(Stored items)
============

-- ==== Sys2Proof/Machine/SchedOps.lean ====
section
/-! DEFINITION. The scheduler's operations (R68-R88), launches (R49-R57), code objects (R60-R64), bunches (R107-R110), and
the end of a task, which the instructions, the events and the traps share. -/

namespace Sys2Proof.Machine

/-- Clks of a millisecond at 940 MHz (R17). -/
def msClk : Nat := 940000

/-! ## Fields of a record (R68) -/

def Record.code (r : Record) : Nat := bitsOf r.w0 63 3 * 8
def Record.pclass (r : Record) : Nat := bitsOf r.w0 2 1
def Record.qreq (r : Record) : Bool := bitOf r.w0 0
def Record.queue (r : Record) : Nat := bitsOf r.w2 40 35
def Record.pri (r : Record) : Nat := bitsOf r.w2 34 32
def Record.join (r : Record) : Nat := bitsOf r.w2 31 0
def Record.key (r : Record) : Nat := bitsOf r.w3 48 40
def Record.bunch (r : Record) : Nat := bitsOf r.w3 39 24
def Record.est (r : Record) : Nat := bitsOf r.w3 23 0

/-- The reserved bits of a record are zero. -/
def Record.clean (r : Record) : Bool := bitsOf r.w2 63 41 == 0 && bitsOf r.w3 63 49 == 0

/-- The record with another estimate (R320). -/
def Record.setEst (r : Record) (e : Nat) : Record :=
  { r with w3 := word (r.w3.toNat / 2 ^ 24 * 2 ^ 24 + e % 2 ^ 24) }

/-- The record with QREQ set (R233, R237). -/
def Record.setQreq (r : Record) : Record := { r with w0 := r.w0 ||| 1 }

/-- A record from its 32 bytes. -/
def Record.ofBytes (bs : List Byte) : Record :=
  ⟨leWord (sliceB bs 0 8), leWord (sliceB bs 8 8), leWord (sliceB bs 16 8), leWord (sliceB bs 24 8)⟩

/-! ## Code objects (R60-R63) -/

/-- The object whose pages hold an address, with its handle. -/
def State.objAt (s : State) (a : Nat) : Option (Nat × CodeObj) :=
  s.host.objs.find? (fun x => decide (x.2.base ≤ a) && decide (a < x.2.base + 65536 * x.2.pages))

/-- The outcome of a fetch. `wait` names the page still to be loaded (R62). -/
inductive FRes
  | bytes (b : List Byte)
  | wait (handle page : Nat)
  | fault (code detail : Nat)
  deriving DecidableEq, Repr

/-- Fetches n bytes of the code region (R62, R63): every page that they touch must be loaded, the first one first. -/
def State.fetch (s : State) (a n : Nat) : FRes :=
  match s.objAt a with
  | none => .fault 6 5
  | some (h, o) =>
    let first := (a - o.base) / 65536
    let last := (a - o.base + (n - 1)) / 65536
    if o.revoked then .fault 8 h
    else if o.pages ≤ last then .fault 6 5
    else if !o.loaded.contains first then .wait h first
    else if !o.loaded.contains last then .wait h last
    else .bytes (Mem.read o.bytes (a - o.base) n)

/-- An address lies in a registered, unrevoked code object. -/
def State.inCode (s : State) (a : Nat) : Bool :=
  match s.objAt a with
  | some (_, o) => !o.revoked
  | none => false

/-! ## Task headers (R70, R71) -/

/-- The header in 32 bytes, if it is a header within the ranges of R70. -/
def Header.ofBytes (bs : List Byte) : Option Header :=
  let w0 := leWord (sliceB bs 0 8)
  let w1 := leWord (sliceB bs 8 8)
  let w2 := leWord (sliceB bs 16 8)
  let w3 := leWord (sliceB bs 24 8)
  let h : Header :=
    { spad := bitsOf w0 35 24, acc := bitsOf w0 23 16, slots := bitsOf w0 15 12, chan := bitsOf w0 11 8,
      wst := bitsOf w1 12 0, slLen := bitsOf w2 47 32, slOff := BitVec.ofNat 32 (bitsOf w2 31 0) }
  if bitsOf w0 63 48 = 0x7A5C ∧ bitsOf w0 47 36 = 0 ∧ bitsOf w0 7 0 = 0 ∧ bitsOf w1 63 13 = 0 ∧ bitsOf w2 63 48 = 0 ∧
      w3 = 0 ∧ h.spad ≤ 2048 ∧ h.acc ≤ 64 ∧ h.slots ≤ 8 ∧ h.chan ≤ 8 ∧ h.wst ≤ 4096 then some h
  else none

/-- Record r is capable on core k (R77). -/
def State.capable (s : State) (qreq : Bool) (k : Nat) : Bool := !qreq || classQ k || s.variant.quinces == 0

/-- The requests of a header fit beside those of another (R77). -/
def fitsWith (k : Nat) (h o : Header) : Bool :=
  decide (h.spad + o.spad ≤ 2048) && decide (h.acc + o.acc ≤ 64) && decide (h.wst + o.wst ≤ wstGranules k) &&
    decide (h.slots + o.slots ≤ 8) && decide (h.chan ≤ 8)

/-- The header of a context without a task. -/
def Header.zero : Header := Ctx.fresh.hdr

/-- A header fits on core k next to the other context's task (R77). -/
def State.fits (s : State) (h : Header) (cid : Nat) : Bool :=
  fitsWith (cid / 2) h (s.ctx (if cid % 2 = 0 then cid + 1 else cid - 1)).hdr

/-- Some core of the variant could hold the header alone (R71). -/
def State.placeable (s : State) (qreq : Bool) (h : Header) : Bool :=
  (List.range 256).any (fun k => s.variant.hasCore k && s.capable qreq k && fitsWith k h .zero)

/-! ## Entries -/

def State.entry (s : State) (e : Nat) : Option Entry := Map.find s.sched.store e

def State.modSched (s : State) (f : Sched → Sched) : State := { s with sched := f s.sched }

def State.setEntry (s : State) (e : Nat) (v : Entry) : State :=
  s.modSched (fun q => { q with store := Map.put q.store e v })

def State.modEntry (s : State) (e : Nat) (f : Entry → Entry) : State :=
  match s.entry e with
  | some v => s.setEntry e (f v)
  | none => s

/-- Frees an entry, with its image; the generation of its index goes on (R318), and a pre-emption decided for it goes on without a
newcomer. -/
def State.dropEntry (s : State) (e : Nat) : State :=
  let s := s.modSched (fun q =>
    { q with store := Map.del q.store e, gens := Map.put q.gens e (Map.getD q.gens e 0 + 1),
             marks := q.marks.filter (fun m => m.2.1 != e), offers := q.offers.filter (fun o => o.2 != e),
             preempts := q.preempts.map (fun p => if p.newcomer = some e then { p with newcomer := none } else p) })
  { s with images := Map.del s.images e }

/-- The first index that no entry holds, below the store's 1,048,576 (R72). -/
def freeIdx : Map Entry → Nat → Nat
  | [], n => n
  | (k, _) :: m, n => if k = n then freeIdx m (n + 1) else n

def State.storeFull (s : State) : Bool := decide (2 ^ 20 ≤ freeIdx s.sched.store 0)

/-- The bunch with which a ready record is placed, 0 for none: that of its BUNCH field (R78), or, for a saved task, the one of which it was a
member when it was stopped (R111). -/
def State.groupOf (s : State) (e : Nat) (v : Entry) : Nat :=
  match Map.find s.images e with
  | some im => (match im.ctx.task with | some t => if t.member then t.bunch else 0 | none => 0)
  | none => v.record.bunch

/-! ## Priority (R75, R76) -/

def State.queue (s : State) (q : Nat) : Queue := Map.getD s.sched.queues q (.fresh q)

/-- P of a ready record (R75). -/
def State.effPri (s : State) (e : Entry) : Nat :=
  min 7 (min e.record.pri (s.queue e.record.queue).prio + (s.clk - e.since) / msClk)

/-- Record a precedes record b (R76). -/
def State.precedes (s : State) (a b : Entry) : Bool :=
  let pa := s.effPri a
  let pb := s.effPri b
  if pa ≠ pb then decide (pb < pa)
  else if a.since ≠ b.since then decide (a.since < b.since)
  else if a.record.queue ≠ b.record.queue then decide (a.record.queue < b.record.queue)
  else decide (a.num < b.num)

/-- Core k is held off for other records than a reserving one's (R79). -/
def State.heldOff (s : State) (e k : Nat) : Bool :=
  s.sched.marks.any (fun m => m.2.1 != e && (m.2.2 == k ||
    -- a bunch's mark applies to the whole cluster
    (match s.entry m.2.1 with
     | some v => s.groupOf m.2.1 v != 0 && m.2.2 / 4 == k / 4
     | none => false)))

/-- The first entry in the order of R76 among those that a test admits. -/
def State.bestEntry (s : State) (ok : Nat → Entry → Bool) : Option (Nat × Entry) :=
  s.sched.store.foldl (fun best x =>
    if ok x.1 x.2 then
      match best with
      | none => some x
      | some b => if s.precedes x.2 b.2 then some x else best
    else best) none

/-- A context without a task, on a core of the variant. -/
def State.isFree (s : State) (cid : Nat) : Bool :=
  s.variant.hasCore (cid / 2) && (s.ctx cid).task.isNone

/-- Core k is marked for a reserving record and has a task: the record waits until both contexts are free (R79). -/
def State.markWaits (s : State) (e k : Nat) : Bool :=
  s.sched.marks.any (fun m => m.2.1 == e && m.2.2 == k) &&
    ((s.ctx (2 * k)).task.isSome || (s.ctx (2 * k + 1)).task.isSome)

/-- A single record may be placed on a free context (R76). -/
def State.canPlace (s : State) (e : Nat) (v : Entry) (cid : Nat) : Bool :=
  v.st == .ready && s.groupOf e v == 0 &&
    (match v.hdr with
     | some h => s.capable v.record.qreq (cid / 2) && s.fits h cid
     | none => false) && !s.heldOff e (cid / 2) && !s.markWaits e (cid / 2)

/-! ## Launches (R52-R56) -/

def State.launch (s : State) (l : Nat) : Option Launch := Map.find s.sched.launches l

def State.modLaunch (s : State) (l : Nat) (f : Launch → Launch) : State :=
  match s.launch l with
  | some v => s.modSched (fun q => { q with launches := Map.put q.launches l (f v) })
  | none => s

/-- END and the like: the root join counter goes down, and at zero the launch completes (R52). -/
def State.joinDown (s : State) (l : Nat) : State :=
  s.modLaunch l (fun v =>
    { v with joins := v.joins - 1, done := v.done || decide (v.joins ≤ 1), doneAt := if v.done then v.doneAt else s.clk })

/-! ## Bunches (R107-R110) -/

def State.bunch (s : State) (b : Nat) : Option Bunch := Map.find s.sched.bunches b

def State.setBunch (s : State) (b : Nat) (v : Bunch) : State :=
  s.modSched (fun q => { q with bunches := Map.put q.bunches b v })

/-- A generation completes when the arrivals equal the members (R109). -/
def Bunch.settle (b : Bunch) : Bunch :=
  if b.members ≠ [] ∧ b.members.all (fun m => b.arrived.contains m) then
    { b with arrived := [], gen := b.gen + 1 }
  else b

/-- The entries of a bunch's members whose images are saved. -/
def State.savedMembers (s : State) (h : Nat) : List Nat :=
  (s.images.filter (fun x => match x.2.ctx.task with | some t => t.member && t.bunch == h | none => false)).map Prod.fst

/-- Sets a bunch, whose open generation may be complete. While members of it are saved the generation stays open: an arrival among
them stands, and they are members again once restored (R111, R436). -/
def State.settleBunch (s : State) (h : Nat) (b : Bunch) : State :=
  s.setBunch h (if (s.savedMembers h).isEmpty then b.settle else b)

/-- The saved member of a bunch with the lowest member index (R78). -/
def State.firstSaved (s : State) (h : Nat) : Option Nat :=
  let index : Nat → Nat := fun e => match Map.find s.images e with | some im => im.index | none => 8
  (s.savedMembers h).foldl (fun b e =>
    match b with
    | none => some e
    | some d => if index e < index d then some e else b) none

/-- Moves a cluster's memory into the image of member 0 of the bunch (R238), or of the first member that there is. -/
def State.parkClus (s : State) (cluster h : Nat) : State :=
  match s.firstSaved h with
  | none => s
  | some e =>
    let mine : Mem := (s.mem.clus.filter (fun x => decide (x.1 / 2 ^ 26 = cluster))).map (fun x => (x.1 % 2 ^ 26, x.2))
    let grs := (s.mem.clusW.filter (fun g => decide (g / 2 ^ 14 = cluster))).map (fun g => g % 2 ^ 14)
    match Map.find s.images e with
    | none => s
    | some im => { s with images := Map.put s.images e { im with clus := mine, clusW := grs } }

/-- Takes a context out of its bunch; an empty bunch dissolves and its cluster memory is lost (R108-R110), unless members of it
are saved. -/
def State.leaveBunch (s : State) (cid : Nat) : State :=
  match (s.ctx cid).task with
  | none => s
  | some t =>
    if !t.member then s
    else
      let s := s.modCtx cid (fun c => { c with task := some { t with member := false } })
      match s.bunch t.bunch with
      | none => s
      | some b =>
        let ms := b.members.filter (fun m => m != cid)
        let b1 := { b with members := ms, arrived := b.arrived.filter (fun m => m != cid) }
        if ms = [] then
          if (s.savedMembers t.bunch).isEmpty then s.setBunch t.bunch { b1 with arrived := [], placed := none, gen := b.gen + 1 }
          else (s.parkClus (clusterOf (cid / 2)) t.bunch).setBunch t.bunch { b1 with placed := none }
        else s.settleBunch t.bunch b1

============

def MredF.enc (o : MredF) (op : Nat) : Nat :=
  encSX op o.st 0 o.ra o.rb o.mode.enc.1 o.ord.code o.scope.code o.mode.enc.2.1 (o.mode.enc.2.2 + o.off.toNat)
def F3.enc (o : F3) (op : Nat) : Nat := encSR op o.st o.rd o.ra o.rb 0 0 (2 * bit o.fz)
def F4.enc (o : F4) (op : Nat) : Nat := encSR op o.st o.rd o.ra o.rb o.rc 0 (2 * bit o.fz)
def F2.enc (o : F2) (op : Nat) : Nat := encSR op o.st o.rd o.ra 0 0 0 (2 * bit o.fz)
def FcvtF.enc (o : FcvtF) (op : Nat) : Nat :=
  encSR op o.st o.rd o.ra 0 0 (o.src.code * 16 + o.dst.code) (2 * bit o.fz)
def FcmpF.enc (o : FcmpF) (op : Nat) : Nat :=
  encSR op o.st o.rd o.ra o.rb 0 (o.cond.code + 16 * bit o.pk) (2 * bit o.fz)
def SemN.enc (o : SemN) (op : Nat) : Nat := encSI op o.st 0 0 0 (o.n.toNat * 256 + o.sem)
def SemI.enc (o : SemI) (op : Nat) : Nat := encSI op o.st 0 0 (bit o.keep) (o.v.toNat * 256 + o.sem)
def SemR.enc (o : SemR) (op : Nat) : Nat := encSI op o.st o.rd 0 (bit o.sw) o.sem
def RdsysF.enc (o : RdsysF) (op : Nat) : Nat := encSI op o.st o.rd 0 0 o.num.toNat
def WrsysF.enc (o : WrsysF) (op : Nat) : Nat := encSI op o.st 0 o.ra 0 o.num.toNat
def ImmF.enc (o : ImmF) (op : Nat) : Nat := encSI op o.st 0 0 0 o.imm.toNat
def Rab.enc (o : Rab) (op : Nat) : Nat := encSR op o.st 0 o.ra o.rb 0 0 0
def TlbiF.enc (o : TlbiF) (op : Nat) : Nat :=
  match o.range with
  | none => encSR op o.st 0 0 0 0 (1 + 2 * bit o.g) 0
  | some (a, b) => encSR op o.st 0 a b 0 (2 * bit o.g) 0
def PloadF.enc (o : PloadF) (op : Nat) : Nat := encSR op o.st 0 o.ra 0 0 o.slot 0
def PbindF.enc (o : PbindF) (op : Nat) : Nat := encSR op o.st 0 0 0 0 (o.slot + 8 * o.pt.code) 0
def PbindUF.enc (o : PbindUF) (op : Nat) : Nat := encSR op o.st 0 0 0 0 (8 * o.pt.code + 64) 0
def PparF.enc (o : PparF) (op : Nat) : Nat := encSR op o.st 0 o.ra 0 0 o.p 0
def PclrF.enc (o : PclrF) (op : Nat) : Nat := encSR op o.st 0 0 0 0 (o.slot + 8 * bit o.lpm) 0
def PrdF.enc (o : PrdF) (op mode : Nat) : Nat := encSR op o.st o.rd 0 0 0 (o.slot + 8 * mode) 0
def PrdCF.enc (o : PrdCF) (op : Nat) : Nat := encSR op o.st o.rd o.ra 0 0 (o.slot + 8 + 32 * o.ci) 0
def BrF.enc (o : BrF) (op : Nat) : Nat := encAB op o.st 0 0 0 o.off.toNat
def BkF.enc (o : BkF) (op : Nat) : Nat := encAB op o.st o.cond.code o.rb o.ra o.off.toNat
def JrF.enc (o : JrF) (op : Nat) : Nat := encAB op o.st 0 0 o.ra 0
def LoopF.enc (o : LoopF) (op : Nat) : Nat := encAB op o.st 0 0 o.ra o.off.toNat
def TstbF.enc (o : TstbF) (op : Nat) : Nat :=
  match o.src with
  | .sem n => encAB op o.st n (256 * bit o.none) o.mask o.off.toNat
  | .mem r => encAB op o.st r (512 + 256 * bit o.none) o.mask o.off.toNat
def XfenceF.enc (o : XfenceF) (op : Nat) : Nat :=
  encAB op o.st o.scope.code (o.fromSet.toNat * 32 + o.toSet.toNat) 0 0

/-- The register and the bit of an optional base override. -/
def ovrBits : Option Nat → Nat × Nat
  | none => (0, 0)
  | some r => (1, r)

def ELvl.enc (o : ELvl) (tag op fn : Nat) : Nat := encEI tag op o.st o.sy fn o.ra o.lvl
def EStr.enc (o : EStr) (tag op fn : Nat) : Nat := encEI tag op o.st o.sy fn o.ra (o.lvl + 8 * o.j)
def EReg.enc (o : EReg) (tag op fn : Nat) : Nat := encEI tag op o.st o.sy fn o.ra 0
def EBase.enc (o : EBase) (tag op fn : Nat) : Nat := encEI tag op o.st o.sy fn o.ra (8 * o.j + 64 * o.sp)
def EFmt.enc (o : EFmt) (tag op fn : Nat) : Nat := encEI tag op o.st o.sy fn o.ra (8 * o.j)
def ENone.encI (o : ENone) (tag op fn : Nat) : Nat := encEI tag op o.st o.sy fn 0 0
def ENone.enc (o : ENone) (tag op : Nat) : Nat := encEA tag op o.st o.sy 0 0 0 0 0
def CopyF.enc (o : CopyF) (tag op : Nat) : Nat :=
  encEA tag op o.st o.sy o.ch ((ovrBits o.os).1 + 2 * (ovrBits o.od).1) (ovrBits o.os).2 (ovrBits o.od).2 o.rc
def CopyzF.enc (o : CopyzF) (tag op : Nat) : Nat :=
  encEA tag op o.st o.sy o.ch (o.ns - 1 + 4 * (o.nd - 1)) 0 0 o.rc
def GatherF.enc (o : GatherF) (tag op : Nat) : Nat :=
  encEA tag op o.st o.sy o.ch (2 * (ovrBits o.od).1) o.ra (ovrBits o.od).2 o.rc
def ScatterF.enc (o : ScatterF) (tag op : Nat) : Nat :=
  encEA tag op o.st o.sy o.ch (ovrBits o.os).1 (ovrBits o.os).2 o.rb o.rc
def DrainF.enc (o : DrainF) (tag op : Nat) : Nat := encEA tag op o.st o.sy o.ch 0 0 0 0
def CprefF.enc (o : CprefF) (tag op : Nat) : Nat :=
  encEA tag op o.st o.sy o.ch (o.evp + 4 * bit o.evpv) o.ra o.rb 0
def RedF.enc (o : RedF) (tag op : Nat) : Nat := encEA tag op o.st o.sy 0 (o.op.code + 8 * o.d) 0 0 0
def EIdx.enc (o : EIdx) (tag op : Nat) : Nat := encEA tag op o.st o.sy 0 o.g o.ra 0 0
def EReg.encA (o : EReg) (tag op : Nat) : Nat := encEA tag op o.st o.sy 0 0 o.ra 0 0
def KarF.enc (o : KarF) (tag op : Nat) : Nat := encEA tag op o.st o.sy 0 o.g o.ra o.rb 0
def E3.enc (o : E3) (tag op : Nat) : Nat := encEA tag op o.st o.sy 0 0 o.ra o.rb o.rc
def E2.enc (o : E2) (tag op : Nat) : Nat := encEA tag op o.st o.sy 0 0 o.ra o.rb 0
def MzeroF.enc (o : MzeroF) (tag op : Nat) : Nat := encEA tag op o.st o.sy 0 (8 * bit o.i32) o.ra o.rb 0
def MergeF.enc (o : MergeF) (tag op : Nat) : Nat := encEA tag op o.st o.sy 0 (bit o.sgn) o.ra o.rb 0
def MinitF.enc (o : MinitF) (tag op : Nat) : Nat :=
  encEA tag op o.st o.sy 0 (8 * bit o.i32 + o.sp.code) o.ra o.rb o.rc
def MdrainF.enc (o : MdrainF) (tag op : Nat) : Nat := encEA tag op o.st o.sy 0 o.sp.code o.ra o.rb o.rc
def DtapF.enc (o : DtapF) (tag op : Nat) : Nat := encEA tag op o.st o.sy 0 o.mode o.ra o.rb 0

============

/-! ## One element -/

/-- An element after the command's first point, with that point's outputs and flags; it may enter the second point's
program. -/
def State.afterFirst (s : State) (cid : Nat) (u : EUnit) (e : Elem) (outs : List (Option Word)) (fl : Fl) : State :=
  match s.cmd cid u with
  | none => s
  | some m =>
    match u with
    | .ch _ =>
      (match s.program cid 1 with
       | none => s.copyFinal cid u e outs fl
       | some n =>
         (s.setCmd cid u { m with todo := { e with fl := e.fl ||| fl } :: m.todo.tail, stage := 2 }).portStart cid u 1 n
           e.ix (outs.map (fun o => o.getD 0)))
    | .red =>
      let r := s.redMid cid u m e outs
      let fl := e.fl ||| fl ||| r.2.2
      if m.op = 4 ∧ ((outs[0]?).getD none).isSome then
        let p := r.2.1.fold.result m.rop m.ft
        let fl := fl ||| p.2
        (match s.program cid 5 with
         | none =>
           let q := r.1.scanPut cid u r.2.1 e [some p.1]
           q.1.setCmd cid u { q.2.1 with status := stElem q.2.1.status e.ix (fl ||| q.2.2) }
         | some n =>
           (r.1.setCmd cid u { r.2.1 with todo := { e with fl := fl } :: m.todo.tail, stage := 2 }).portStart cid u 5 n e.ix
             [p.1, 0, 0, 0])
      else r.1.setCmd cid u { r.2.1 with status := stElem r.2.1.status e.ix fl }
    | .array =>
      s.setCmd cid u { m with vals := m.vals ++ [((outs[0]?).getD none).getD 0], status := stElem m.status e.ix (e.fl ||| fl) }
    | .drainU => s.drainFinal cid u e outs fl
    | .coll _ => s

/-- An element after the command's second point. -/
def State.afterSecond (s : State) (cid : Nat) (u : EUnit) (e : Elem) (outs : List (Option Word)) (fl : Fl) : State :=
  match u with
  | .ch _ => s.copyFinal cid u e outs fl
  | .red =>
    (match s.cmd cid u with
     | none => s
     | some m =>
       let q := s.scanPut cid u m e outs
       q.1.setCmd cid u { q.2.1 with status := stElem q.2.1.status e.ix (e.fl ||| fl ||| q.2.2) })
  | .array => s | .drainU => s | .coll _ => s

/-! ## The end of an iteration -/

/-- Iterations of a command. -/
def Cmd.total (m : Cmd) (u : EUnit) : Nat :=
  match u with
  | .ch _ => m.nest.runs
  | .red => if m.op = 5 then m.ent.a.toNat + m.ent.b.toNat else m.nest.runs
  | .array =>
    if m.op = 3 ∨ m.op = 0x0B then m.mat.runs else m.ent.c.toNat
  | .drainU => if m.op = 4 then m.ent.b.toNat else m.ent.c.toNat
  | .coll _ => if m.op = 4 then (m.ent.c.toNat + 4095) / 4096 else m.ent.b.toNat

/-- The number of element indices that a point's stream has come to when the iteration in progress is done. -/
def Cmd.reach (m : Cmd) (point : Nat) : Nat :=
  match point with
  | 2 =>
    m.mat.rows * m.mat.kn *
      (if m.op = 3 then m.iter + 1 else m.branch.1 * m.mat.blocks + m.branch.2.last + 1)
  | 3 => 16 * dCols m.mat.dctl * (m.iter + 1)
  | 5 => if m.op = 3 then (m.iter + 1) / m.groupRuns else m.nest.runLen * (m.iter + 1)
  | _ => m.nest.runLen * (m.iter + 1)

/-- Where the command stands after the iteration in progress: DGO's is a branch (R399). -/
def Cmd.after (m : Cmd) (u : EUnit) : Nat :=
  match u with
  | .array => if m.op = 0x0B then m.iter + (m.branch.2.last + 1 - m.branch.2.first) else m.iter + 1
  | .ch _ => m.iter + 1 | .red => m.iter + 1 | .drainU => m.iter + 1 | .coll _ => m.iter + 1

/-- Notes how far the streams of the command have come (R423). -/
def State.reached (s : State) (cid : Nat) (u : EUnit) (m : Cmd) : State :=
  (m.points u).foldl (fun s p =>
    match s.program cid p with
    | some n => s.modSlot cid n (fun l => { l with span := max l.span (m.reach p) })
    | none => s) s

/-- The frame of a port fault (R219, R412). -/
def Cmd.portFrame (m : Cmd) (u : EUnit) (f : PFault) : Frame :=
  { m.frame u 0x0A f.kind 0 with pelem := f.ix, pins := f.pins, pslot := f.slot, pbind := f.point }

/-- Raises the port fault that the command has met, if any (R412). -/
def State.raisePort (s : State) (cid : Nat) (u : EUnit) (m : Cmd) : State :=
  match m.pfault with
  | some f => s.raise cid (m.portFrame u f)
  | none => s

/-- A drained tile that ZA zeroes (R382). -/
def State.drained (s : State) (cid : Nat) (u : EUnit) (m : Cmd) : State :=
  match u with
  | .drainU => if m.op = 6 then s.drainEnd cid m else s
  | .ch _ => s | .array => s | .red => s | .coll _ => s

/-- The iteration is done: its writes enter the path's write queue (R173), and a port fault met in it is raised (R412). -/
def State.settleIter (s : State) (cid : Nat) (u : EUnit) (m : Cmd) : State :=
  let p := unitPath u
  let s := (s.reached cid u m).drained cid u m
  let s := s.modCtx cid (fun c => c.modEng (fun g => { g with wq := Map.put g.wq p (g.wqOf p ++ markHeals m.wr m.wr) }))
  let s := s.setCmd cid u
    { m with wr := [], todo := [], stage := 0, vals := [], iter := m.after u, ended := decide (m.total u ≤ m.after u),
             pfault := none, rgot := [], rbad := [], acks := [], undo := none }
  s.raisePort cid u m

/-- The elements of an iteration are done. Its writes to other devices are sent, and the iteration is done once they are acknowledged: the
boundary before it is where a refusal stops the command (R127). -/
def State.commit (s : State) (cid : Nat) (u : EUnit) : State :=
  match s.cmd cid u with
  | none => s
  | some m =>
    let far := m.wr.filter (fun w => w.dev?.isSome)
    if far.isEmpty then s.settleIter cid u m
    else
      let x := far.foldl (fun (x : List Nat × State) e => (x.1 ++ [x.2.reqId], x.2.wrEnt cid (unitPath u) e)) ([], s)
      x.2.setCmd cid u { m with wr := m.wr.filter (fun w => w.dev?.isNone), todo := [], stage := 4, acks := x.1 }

============

Wherever the word "drained" occurs in the data above, copy the line it sits in.

→ **SOLUTION TO THIS PROBLEM**
/-- A drained tile that ZA zeroes (R382). -/
def State.drained (s : State) (cid : Nat) (u : EUnit) (m : Cmd) : State :=
  let s := (s.reached cid u m).drained cid u m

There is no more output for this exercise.